Activity:
Search term "hmod": please show all lines in the listing that contain it.

Top of Records to process

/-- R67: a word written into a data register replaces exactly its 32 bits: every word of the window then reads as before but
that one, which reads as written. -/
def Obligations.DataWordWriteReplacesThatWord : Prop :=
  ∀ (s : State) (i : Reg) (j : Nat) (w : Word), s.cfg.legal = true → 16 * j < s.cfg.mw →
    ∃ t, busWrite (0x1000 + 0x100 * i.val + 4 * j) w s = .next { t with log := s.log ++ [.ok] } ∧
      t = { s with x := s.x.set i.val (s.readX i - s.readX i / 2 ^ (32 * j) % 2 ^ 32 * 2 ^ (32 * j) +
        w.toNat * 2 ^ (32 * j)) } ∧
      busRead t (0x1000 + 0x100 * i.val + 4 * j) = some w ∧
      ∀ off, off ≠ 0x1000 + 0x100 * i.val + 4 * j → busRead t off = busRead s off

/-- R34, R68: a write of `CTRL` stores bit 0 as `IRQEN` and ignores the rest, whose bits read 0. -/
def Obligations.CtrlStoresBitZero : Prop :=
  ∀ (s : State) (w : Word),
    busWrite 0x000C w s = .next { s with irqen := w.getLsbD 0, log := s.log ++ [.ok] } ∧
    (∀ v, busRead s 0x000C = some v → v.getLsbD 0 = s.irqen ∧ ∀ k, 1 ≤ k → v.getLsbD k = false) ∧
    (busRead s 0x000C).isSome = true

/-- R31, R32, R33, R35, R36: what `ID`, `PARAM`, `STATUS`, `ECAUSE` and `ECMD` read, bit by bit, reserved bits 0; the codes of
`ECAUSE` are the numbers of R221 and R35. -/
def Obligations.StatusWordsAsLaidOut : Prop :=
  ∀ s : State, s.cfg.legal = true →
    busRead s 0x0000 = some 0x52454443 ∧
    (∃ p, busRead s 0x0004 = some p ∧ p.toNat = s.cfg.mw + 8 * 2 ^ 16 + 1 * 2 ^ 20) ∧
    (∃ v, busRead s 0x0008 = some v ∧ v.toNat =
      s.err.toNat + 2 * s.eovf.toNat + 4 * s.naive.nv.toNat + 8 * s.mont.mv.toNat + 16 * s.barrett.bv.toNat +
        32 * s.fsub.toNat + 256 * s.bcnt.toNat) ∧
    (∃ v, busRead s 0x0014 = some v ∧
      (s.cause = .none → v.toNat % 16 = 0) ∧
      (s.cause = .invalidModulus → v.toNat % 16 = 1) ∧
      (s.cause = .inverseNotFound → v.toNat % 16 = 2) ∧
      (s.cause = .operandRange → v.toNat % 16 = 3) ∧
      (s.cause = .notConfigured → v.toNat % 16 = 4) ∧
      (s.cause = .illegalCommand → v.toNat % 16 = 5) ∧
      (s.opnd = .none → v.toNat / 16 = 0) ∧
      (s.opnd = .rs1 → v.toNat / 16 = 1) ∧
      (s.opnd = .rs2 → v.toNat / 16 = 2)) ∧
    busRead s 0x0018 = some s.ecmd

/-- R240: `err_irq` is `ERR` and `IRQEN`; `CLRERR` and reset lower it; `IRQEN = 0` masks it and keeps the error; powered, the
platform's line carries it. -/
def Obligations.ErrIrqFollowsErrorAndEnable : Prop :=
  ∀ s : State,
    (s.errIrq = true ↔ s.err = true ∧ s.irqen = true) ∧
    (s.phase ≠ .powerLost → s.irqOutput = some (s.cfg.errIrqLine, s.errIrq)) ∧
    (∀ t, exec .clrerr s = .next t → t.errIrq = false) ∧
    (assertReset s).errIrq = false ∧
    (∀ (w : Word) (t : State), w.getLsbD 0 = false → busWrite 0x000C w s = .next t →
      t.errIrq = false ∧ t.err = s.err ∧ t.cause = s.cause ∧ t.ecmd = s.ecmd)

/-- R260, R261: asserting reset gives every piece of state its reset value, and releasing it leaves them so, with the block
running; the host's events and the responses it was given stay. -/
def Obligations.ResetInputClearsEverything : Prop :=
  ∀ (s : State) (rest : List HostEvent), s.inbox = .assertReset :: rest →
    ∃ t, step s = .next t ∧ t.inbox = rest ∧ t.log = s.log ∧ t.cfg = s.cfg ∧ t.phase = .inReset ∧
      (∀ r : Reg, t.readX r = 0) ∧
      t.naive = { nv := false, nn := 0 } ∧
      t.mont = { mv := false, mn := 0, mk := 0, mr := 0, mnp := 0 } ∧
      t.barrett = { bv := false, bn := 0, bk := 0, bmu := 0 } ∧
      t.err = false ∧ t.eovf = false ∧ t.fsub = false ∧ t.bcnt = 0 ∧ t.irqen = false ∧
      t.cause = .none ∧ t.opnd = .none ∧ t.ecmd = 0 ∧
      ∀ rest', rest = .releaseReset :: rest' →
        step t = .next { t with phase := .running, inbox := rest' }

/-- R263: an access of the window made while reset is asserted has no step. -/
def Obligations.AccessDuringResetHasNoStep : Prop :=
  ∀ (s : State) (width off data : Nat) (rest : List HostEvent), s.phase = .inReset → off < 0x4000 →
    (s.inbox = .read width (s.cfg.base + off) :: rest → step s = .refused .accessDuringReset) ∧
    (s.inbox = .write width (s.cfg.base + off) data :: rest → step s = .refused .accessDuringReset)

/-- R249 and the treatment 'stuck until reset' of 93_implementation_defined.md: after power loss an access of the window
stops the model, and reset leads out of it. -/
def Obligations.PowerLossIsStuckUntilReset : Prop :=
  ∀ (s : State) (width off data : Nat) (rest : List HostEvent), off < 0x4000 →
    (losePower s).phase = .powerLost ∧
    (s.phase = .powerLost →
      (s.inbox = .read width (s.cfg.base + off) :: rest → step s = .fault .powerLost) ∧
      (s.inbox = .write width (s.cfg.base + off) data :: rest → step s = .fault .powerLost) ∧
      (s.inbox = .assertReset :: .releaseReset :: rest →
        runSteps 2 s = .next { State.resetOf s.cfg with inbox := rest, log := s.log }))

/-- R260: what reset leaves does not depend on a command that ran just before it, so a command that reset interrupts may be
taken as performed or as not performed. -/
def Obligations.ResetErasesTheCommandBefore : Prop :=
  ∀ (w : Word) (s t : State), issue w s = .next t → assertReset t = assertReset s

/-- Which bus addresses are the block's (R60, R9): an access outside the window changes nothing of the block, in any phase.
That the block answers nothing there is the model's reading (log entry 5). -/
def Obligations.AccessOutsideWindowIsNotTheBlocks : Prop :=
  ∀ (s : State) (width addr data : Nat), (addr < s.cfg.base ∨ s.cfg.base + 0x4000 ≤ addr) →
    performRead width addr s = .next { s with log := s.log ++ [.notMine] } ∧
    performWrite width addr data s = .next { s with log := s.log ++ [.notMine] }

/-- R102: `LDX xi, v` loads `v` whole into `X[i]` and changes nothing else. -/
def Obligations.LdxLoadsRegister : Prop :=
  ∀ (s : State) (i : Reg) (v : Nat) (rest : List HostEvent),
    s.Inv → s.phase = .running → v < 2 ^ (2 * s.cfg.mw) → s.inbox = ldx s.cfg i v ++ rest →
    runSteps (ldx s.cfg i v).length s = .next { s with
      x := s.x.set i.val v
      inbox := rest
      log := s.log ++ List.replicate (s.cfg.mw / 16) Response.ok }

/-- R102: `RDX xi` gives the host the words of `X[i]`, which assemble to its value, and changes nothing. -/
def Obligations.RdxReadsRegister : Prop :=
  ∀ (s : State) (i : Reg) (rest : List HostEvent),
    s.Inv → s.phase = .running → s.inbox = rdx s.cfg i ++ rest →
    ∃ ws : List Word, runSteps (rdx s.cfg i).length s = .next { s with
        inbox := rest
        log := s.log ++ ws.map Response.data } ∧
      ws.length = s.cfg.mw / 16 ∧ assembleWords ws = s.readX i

Bottom of Records to process
Top of Records to process

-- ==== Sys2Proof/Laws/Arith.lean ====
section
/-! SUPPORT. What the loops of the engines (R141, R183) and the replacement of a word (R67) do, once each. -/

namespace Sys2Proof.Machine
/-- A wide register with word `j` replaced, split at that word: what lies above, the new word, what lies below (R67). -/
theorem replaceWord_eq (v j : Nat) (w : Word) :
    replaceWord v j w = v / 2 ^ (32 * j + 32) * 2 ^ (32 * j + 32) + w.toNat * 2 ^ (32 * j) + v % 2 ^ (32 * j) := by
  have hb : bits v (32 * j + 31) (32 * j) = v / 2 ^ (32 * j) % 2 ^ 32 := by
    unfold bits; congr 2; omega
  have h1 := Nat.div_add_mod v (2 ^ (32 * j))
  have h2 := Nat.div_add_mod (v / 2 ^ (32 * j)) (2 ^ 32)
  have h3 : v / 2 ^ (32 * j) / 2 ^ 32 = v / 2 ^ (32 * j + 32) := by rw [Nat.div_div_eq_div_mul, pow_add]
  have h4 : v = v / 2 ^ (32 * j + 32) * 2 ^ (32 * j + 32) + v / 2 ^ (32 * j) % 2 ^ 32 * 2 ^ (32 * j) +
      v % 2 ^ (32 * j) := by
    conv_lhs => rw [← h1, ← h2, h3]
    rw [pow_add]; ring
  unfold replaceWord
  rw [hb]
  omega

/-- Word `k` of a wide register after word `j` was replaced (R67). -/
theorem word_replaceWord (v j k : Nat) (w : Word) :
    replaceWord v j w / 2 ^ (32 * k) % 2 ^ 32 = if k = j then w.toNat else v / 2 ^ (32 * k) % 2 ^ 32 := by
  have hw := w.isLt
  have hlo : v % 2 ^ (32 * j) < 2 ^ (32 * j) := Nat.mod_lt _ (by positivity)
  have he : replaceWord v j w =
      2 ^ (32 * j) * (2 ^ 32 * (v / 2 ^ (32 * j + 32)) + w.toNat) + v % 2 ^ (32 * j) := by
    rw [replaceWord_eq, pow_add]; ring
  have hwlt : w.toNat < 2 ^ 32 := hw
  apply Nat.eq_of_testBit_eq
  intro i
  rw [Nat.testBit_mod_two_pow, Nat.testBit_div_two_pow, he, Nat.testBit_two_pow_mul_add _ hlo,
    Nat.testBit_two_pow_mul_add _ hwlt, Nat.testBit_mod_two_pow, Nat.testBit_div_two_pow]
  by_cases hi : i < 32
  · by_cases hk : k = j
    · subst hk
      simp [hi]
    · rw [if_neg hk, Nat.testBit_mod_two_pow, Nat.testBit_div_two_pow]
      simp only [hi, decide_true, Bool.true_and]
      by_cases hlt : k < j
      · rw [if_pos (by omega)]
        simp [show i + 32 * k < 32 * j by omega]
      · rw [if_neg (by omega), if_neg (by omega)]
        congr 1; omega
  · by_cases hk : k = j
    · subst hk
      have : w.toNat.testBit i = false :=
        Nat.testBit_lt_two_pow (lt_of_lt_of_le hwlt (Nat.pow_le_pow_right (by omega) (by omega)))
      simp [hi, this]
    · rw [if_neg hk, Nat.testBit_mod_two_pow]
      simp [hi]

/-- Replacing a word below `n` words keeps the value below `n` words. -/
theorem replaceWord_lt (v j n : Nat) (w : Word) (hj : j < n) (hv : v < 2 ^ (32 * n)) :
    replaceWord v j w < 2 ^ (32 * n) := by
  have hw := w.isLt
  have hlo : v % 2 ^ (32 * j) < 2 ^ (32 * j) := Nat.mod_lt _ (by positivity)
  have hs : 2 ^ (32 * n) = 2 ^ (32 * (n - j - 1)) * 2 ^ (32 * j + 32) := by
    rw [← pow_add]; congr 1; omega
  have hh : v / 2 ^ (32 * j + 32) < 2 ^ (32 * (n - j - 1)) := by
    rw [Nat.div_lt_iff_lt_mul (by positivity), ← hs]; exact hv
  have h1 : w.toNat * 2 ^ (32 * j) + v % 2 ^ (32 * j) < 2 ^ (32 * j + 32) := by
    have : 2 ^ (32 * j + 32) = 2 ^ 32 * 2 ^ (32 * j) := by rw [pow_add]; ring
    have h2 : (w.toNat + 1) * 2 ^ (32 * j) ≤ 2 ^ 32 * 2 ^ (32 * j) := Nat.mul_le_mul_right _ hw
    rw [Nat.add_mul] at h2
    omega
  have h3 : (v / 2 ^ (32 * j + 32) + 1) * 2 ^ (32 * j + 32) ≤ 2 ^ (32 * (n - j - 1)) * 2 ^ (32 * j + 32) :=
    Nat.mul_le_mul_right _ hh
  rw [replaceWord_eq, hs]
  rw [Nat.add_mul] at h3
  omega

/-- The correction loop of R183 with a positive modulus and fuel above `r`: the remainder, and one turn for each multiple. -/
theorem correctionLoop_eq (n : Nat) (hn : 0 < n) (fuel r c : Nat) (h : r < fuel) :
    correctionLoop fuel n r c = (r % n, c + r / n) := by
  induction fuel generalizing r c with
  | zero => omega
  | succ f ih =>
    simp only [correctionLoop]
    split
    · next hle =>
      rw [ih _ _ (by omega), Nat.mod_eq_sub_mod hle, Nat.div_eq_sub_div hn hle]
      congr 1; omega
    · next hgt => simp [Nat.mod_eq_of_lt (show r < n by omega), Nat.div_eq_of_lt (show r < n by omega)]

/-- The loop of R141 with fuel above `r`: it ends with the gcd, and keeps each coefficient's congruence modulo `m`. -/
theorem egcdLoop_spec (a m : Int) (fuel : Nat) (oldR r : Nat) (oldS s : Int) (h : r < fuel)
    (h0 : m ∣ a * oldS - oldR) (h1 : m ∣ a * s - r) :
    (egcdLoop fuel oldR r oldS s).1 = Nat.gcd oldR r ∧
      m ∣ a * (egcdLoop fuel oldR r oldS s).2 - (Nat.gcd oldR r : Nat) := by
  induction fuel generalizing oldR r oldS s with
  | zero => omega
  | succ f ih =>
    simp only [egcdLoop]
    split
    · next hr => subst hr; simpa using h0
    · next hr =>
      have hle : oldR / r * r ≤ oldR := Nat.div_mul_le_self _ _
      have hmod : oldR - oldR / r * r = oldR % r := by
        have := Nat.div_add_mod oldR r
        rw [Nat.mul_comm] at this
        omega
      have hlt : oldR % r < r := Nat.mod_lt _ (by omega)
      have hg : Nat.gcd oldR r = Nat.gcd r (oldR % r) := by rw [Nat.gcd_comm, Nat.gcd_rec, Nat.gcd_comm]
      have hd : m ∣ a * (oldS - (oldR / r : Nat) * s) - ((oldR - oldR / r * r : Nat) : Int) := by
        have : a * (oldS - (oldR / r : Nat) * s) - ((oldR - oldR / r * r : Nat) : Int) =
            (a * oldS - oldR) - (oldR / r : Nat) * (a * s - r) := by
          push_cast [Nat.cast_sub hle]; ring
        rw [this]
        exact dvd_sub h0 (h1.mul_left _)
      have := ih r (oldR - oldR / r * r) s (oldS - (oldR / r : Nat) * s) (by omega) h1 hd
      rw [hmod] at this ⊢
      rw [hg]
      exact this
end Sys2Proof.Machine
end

Bottom of Records to process
Top of Records to process

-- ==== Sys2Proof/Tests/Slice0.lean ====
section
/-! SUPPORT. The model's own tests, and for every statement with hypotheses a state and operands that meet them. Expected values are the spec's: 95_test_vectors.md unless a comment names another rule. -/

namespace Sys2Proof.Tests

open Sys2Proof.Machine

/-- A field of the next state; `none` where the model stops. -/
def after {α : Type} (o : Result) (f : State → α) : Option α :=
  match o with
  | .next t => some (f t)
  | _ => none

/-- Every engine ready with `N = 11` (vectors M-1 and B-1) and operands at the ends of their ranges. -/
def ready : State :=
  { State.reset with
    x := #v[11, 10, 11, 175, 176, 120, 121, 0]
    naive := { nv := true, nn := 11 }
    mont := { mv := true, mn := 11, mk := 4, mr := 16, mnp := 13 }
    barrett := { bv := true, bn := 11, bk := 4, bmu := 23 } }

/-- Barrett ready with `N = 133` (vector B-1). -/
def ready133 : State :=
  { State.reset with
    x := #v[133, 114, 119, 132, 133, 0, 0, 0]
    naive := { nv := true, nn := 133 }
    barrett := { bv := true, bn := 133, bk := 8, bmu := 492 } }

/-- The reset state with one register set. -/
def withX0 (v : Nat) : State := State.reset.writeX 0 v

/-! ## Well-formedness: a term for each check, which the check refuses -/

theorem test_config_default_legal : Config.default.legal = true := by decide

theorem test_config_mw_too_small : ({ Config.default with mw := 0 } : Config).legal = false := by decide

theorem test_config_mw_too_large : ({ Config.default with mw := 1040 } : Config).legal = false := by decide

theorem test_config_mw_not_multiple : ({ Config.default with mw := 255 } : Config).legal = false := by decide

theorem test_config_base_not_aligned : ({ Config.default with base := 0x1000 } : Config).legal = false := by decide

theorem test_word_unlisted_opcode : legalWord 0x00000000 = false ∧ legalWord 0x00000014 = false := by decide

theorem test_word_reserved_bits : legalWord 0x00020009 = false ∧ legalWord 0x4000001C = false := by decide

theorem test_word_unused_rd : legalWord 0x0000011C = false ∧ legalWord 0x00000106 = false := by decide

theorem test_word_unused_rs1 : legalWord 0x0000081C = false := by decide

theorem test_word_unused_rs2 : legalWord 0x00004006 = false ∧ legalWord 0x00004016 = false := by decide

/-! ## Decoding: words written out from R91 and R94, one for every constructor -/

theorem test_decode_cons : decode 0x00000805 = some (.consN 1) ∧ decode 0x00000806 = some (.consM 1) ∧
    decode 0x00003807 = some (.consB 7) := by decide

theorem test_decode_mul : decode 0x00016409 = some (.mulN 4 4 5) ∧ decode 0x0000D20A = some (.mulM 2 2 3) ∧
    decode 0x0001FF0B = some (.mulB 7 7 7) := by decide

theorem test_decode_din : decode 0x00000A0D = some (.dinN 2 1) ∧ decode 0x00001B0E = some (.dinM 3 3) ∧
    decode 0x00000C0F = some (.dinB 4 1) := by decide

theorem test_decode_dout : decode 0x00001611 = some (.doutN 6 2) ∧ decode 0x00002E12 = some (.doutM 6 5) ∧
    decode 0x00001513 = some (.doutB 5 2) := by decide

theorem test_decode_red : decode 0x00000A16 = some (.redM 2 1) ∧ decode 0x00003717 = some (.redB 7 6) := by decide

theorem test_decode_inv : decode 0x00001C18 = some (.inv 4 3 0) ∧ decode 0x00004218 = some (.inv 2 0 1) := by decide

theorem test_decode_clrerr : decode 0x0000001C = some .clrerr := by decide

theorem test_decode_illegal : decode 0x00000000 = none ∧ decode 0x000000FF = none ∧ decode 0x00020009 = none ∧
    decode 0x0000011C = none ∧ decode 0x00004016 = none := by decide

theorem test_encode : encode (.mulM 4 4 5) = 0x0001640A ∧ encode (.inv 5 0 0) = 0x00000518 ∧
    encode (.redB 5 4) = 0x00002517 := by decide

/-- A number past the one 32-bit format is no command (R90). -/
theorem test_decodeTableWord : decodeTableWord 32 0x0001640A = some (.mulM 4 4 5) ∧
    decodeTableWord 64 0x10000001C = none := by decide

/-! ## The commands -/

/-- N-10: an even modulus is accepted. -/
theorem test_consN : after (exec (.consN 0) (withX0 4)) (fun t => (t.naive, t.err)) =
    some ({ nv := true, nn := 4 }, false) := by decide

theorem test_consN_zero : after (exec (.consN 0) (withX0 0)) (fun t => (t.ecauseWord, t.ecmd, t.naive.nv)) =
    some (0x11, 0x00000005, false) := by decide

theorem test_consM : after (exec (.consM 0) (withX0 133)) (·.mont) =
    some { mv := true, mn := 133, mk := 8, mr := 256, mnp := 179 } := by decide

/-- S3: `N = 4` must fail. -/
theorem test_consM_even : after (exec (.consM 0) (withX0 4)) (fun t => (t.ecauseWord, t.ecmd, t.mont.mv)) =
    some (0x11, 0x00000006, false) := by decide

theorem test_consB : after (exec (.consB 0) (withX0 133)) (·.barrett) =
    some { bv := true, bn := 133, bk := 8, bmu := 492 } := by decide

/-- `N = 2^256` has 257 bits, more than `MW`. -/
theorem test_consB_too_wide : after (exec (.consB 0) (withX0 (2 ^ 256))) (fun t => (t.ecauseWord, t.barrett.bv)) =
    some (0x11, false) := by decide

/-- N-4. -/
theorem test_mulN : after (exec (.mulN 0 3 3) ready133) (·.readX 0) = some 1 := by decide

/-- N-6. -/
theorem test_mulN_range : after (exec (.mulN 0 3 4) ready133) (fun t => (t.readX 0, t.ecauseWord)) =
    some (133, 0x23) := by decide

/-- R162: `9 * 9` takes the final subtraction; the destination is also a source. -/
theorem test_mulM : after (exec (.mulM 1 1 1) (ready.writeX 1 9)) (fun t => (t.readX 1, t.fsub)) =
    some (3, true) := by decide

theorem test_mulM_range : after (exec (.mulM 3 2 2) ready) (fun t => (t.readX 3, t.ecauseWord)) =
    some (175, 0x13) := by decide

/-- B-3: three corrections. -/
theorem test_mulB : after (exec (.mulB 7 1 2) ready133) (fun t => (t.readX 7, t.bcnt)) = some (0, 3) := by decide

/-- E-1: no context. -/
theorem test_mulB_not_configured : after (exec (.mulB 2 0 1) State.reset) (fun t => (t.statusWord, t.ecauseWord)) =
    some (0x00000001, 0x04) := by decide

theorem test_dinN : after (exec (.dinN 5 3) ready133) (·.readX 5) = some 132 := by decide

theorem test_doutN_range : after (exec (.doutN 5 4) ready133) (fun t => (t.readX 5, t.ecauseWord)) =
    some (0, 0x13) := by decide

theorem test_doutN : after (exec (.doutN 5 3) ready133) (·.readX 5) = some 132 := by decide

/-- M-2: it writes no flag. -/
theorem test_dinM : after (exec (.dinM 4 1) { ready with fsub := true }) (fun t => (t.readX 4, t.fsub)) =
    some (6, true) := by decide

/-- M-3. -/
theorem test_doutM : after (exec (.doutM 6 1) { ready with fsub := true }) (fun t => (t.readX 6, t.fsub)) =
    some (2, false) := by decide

Bottom of Records to process

Solution to the problem:
      have hmod : oldR - oldR / r * r = oldR % r := by
      rw [hmod] at this ⊢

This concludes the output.